Figure 2.

T cell brain infiltration is confined to the perilesional cortices, 30 dpi. Box plot representing the number of infiltrating T cells, defined by expression of TCRβ (A) and stacked bargram representing the percentage of CD4+ and CD8+ T cells (B) in the brain of WT and TG mice, as analyzed in the perilesional and contralateral cortices (ipsi and contra, respectively; WT ipsi, n = 12; WT contra, n = 7; TG ipsi, n = 10; TG contra, n = 7), or in intact cortices from respective naïve mice (WT naïve, n = 5, TG naïve, n = 9). Independently from the genotype, a significant infiltration of TCRβ+ T cells was observed in the perilesional areas but not in the contralateral hemispheres (comparable to naïve non-injured brains).
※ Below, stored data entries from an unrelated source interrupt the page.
-- ==== Sys2Proof/Machine/HostPort.lean ====
section
/-!
DEFINITION. The host port (spec/20_memory.md R61 to R72), the reset input (spec/70_reset_and_hazards.md R250) and how the
next command comes to the ENGINE: a host write of its opcode to CMD (spec/30_encoding.md R101).
-/

namespace Sys2Proof.Machine

/-- What the outside world's next move does: it is settled without a command, or it launches one. -/
inductive Fetched where
  | settled (s : State)
  | launch (i : Instr) (s : State)

/-- Byte `j` of a register, byte 0 its bits 7:0 (R67). -/
def getByte {w : Nat} (v : BitVec w) (j : Nat) : Byte := v.extractLsb' (8 * j) 8

/-- The register with byte `j` replaced (R68). -/
def putByte {w : Nat} (v : BitVec w) (j : Nat) (b : Byte) : BitVec w :=
  (v &&& ~~~((0xFF#w) <<< (8 * j))) ||| (b.setWidth w <<< (8 * j))

/-- The content of a mapped host address, as a host read returns it (R66); none for an unmapped one. -/
def hostByte (s : State) (a : Nat) : Option Byte :=
  match locAt s.lmax.val a with
  | none => none
  | some (.cmd, _) => some 0x00
  | some (.status, _) => some (statusRead s.status)
  | some (.errcode, _) => some s.errcode
  | some (.res, _) => some s.res
  | some (.opa, _) => some s.opa
  | some (.opb, _) => some s.opb
  | some (.deg, _) => some s.deg
  | some (.ctrl, _) => some (ctrlKeep s.ctrl)
  | some (.exp, j) => some (getByte s.exp j)
  | some (.xcnt, _) => some s.xcnt
  | some (.ycnt, _) => some s.ycnt
  | some (.t, _) => some s.t
  | some (.n, _) => some s.n
  | some (.scnt, _) => some s.scnt
  | some (.slen, j) => some (getByte s.slen j)
  | some (.coef _, _) | some (.xs _, _) | some (.ys _, _) | some (.shIdx _, _) | some (.shLen _, _)
  | some (.sec _, _) | some (.shData _ _, _) => some (bufferByte s a)

/-- Store a byte at a mapped host address (R66): read-only locations discard it, CTRL keeps bit 0, every other location
stores all eight bits. None for an unmapped address. A write to CMD stores nothing; what it launches is not done here. -/
def hostStore (s : State) (a : Nat) (v : Byte) : Option State :=
  match locAt s.lmax.val a with
  | none => none
  | some (.cmd, _) | some (.status, _) | some (.errcode, _) | some (.res, _) => some s
  | some (.opa, _) => some { s with opa := v }
  | some (.opb, _) => some { s with opb := v }
  | some (.deg, _) => some { s with deg := v }
  | some (.ctrl, _) => some { s with ctrl := ctrlKeep v }
  | some (.exp, j) => some { s with exp := putByte s.exp j v }
  | some (.xcnt, _) => some { s with xcnt := v }
  | some (.ycnt, _) => some { s with ycnt := v }
  | some (.t, _) => some { s with t := v }
  | some (.n, _) => some { s with n := v }
  | some (.scnt, _) => some { s with scnt := v }
  | some (.slen, j) => some { s with slen := putByte s.slen j v }
  | some (.coef _, _) | some (.xs _, _) | some (.ys _, _) | some (.shIdx _, _) | some (.shLen _, _)
  | some (.sec _, _) | some (.shData _ _, _) => some (setMem s (memInsert s.mem a v))

/-- The `n` bytes from address `a` on all belong to one location, and `n` is 1, 2 or 4: where `MemRead` and `MemWrite` are
defined (R70). -/
def inOneLocation (lmax a n : Nat) : Bool :=
  decide (n = 1 ∨ n = 2 ∨ n = 4) &&
    match locAt lmax a with
    | none => false
    | some (l, _) => (List.range n).all fun k => decide ((locAt lmax (a + k)).map Prod.fst = some l)

/-- The little-endian value of `n` mapped bytes; none when one of them is unmapped. -/
def bytesValue (s : State) (a : Nat) : Nat → Option Nat
  | 0 => some 0
  | n + 1 =>
      match hostByte s a, bytesValue s (a + 1) n with
      | some b, some v => some (b.toNat + 256 * v)
      | _, _ => none

/-- Store the low `n` bytes of `v`, lowest first, each as a host write stores it, but that CMD launches nothing (assumption
log 15); none when one of the addresses is unmapped. -/
def storeBytes (s : State) (a : Nat) : Nat → Nat → Option State
  | 0, _ => some s
  | n + 1, v =>
      match hostStore s a (natByte v 0) with
      | some s' => storeBytes s' (a + 1) n (v / 256)
      | none => none

/-- `MemRead(addr, n)` (R70): the little-endian value of the `n` bytes, defined inside one location alone. -/
def memRead (s : State) (a n : Nat) : Option Nat := if inOneLocation s.lmax.val a n then bytesValue s a n else none

/-- `MemWrite(addr, n, v)` (R70): the low `n` bytes of `v`, lowest first, defined inside one location alone. DESIGN CHOICE
(assumption log 15): at CMD, STATUS, ERRCODE, RES and CTRL bits 7:1, which do not keep a written value, it is defined and
discards, as a host write does (R66); R70 leaves the point open. -/
def memWrite (s : State) (a n v : Nat) : Option State :=
  if inOneLocation s.lmax.val a n then storeBytes s a n v else none

/-- Show the response of a completed transaction on the port. -/
def respond (s : State) (r : HostResponse) : State := { s with resp := some r }

/-- `HostRead(addr)`: the byte, or the error response with data 0x00 and no change of state (R65, R66). -/
def busRead (s : State) (a : Nat) : State :=
  match hostByte s a with
  | some b => respond s (.readDone b false)
  | none => respond s (.readDone 0x00 true)

/-- `HostWrite(addr, byte)` elsewhere than to CMD: stored with response ok, or the error response and no change of state
(R65, R66). -/
def busWrite (s : State) (a : Nat) (v : Byte) : State :=
  match hostStore s a v with
  | some s' => respond s' (.writeDone false)
  | none => respond s (.writeDone true)

/-- A host write to CMD (R64, R101): the response is ok whatever the command does; a byte that is no opcode raises
VAL_ILLEGAL_CMD (R104). -/
def launchByte (s : State) (op : Byte) : Fetched :=
  match decode op with
  | .instr i => .launch i (respond s (.writeDone false))
  | .illegal _ => .settled (failWith (respond s (.writeDone false)) .valIllegalCmd)

/-- The reset input is pulsed between two transactions (R250): every scalar register 0 and every buffer element
unspecified afresh. The instance keeps its LMAX. What the outside agents are about to do is not the block's to reset. -/
def resetBlock (s : State) : State :=
  { State.reset with lmax := s.lmax, epoch := s.epoch + 1, host := s.host, rng := s.rng, rngLog := s.rngLog }

/-- Take one move of the outside world. -/
def acceptMove (s : State) : HostMove → Fetched
  | .read a => .settled (busRead s a.toNat)
  | .write a v => if a.toNat = Loc.addr .cmd then launchByte s v else .settled (busWrite s a.toNat v)
  | .reset => .settled (resetBlock s)

/-- The state with the moves still to come. -/
def setHost (s : State) (moves : List HostMove) : State := { s with host := moves }

/-- Take the next move of the outside world; with none, the block is idle and holds its state (R62, R245). -/
def fetch (s : State) : Fetched :=
  match s.host with
  | [] => .settled s
  | m :: moves => acceptMove (setHost s moves) m

/-- The write to CMD that runs the command whose opcode is the low eight bits of `w`. -/
def commandMove (w : Nat) : HostMove := .write (BitVec.ofNat 32 (Loc.addr .cmd)) (BitVec.ofNat 8 w)

end Sys2Proof.Machine
end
The majority of brain-infiltrating T cells presented a CD8 phenotype. In the TG CCI mice, there was a significant skew of CD4/CD8 ratio towards CD8+ T cells. Table (C) summarizes the results of the statistical analysis in T cell counts between the experimental groups. In (A) boxes represent the 25–75% value range, including the median value, indicated with the line. Whiskers represent 1.5x standard deviation (SD). □ indicates the mean value. In the stacked bargram, data are presented as mean ± standard error of the mean (s.e.m.). A binomial negative regression or a linear mixed model was applied to assess statistical differences in the counts of total T cells. The Kruskal Wallis test or the paired samples Wilcoxon signed ranked test was used for the analysis of CD4 and CD8 frequency distribution. ^φp < 0.05 and ^φφφp < 0.001 vs. TG ipsi. *p < 0.05 and ***p < 0.001 vs. WT ipsi. In all tests, Bonferroni correction was used to adjust p-values in multiple comparisons.